Hadoop mapper writes directly to ouput. (Reducer writes mapper's output)

I have the following code in hadoop and when it runs it produces the output of the mapper as the output of the reducer. The reducer basically does nothing. The 2 input files are in the form:

File A: Jan-1 #starwars,17115 (Each line is like this one.) VALUE is the number 17115.

File B: #starwars,2017/1/1 5696 (Each line is like this one.) VALUE is the number 5696.

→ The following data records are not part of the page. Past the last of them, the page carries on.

-- ==== Sys2Proof/Machine/CoxInt.lean ====
section
/-! DEFINITION. The meanings of the integer words, the compare and predicate words (R264 to R268), and the plain system
words `NOP`, `HALT` and `WAITCYC` (R284). -/

namespace Sys2Proof.Machine

open Sys2Proof

/-- A value of a list of sources. -/
def nth (v : List Word) (i : Nat) : Word := v.getD i 0

/-- R264: a word of two sources writes `f a b` with latency `l`. -/
def State.alu3 (s : State) (o : Alu3) (l : Nat) (f : Word → Word → Word) : State :=
  s.runCox o.g [o.a.op, o.b.op] fun v s => .done (s.sendX o.d (f (nth v 0) (nth v 1)) l)

/-- R264: a word of one source writes `f a`. -/
def State.alu1 (s : State) (g : CGuard) (d : Fin 64) (a : Src) (f : Word → Word) : State :=
  s.runCox g [a.op] fun v s => .done (s.sendX d (f (nth v 0)) 1)

/-- `ADD` (R264). -/
def execAdd (o : Alu3) (s : State) : Out := .next (s.alu3 o 1 (fun a b => a + b))
/-- `SUB` (R264). -/
def execSub (o : Alu3) (s : State) : Out := .next (s.alu3 o 1 (fun a b => a - b))
/-- `MUL` (R264), with the latency of R253. -/
def execMul (o : Alu3) (s : State) : Out := .next (s.alu3 o 3 (fun a b => a * b))
/-- `MULH` (R264). -/
def execMulh (o : Alu3) (s : State) : Out := .next (s.alu3 o 3 mulHigh)
/-- `MULHN` (R264). -/
def execMulhn (o : Alu3) (s : State) : Out := .next (s.alu3 o 3 mulHighN)
/-- `DIV` (R264, R265). -/
def execDiv (o : Alu3) (s : State) : Out := .next (s.alu3 o 20 divS)
/-- `DIVN` (R264, R265). -/
def execDivn (o : Alu3) (s : State) : Out := .next (s.alu3 o 20 divU)
/-- `REM` (R264, R265). -/
def execRem (o : Alu3) (s : State) : Out := .next (s.alu3 o 20 remS)
/-- `REMN` (R264, R265). -/
def execRemn (o : Alu3) (s : State) : Out := .next (s.alu3 o 20 remU)
/-- `AND` (R264). -/
def execAnd (o : Alu3) (s : State) : Out := .next (s.alu3 o 1 (fun a b => a &&& b))
/-- `OR` (R264). -/
def execOr (o : Alu3) (s : State) : Out := .next (s.alu3 o 1 (fun a b => a ||| b))
/-- `XOR` (R264). -/
def execXor (o : Alu3) (s : State) : Out := .next (s.alu3 o 1 (fun a b => a ^^^ b))
/-- `ANDN` (R264). -/
def execAndn (o : Alu3) (s : State) : Out := .next (s.alu3 o 1 (fun a b => a &&& ~~~b))
/-- `SHL` (R264). -/
def execShl (o : Alu3) (s : State) : Out := .next (s.alu3 o 1 (fun a b => a <<< shiftOf b))
/-- `SHR` (R264). -/
def execShr (o : Alu3) (s : State) : Out := .next (s.alu3 o 1 (fun a b => a >>> shiftOf b))
/-- `SRA` (R264). -/
def execSra (o : Alu3) (s : State) : Out := .next (s.alu3 o 1 (fun a b => a.sshiftRight (shiftOf b)))
/-- `ROT` (R264). -/
def execRot (o : Alu3) (s : State) : Out := .next (s.alu3 o 1 (fun a b => a.rotateLeft (shiftOf b)))
/-- `MIN` (R264). -/
def execMin (o : Alu3) (s : State) : Out := .next (s.alu3 o 1 (minWord true))
/-- `MAX` (R264). -/
def execMax (o : Alu3) (s : State) : Out := .next (s.alu3 o 1 (maxWord true))
/-- `MINN` (R264). -/
def execMinn (o : Alu3) (s : State) : Out := .next (s.alu3 o 1 (minWord false))
/-- `MAXN` (R264). -/
def execMaxn (o : Alu3) (s : State) : Out := .next (s.alu3 o 1 (maxWord false))
/-- `CLZ` (R264). -/
def execClz (o : Alu1) (s : State) : Out := .next (s.alu1 o.g o.d o.a clzWord)
/-- `CTZ` (R264). -/
def execCtz (o : Alu1) (s : State) : Out := .next (s.alu1 o.g o.d o.a ctzWord)
/-- `POPC` (R264). -/
def execPopc (o : Alu1) (s : State) : Out := .next (s.alu1 o.g o.d o.a popcWord)

/-- `SEXT` (R264). -/
def execSext (o : ExtOp) (s : State) : Out := .next (s.alu1 o.g o.d o.a fun a => extend ⟨o.w, true⟩ a.toNat)
/-- `ZEXT` (R264). -/
def execZext (o : ExtOp) (s : State) : Out := .next (s.alu1 o.g o.d o.a fun a => extend ⟨o.w, false⟩ a.toNat)

/-- `LI` (R264). -/
def execLi (g : CGuard) (d : Fin 64) (imm : BitVec 32) (s : State) : Out :=
  .next (s.runCox g [] fun _ s => .done (s.sendX d (sextImm imm) 1))

/-- `LIH` (R264): the upper half from IMM, the lower from the source. -/
def execLih (o : LihOp) (s : State) : Out :=
  .next (s.runCox o.g [o.a.op] fun v s => .done (s.sendX o.d (o.imm ++ (nth v 0).setWidth 32) 1))

/-- `SEL` (R264): it reads all three sources. -/
def execSel (o : SelOp) (s : State) : Out :=
  .next (s.runCox o.g [o.a.op, o.b.op, .p o.c] fun v s =>
    .done (s.sendX o.d (if nth v 2 ≠ 0 then nth v 0 else nth v 1) 1))

/-- `CMP` (R266). -/
def execCmp (o : CmpOp) (s : State) : Out :=
  .next (s.runCox o.g [o.a.op, o.b.op] fun v s => .done (s.sendP o.d (condHolds o.cc (nth v 0) (nth v 1)) 1))

/-- `PLOG` (R267). -/
def execPlog (o : PlogOp) (s : State) : Out :=
  .next (s.runCox o.g [.p o.a, .p o.b] fun v s => .done (s.sendP o.d (logBit o.op (nth v 0 != 0) (nth v 1 != 0)) 1))

/-- `PMOV` with FN = 0 (R268). -/
def execPmovPP (g : CGuard) (d a : Fin 16) (s : State) : Out :=
  .next (s.runCox g [.p a] fun v s => .done (s.sendP d (nth v 0 != 0) 1))

/-- `PMOV` with FN = 1 (R268). -/
def execPmovPX (g : CGuard) (d : Fin 16) (a : Src) (s : State) : Out :=
  .next (s.runCox g [a.op] fun v s => .done (s.sendP d (nth v 0 != 0) 1))

/-- `PMOV` with FN = 2 (R268). -/
def execPmovXP (g : CGuard) (d : Fin 64) (a : Fin 16) (s : State) : Out :=
  .next (s.runCox g [.p a] fun v s => .done (s.sendX d (nth v 0) 1))

/-- R268, FN = 3: the predicates, invalid ones as 0, with their valid bits above them. -/
def Cox.pallImage (c : Cox) : Word :=
  let valid := c.pv ||| 1
  let p := (c.p ||| 1) &&& valid
  BitVec.ofNat 64 (p.toNat + 65536 * valid.toNat)

/-- `PMOV` with FN = 3 (R268): it never raises INVREG for what it reads. -/
def execPmovXPall (g : CGuard) (d : Fin 64) (s : State) : Out :=
  .next (s.runCox g [] fun _ s => .done (s.sendX d (s.cox s.curTile).pallImage 1))

/-- `PMOV` with FN = 4 (R268). -/
def execPmovPallX (g : CGuard) (a : Fin 64) (s : State) : Out :=
  .next (s.runCox g [.x a] fun v s =>
    .done (s.modCox s.curTile fun c => c.send (s.gtime + 1) (.pall ((nth v 0).setWidth 16) ((nth v 0).extractLsb' 16 16))))

/-! ## Plain system words (R284) -/

/-- `NOP` (R284). -/
def execNop (g : CGuard) (s : State) : Out := .next (s.runCox g [] fun _ s => .done s)

/-- `HALT` (R284): the Cox stops issuing, and TDBG.HALTED shows it (R394). -/
def execHalt (g : CGuard) (s : State) : Out :=
  .next (s.runCox g [] fun _ s => .done (s.modCox s.curTile fun c => { c with halted := true, dbgHalted := true }))

/-- `WAITCYC` with FN = 0 (R284): the next word issues no earlier than cycle `c + a[31:0]`. -/
def execWaitcyc (g : CGuard) (a : Src) (s : State) : Out :=
  .next (s.runCox g [a.op] fun v s => .done (s.modCox s.curTile fun c =>
    { c with nextIssue := max c.nextIssue (s.gtime + (nth v 0).toNat % 2 ^ 32) }))

/-- R125: the time that a 32-bit time names, seen in cycle `now`: the one within 2^31 of it. -/
def timeOf (now t : Nat) : Int :=
  (now : Int) + sextNat 32 (t + 2 ^ 32 - now % 2 ^ 32)

/-- `WAITCYC` with FN = 1 (R284): until GTIME has reached the time. -/
def execWaitcycUntil (g : CGuard) (a : Src) (s : State) : Out :=
  .next (s.runCox g [a.op] fun v s => .done (s.modCox s.curTile fun c =>
    { c with nextIssue := max c.nextIssue (timeOf s.gtime ((nth v 0).toNat % 2 ^ 32)).toNat }))

end Sys2Proof.Machine
end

Mapper class processes these file and outputs(only the bold letters) :

JAN #STARWARS 17115/A where KEY: JAN #STARWARS

JAN #STARWARS 5696/B where KEY: JAN #STARWARS

The reducer is supposed to do the following:

All the same keys go to one reducer, correct me if i'm wrong i'm new to hadoop and each reducer splits the value to 2 parts : the key and the value

KEY: A, VALUE 17115

KEY: B, VALUE 5696

For the moment it should just adds all the values without caring if it's coming from A or B and writes(only bold):

JAN #STARWARS 22.811 (22.811 = 17115+5696)

So why does it write the mappers output without the reducer doing what it is supposed to do? I din't set the num of reducer to zero.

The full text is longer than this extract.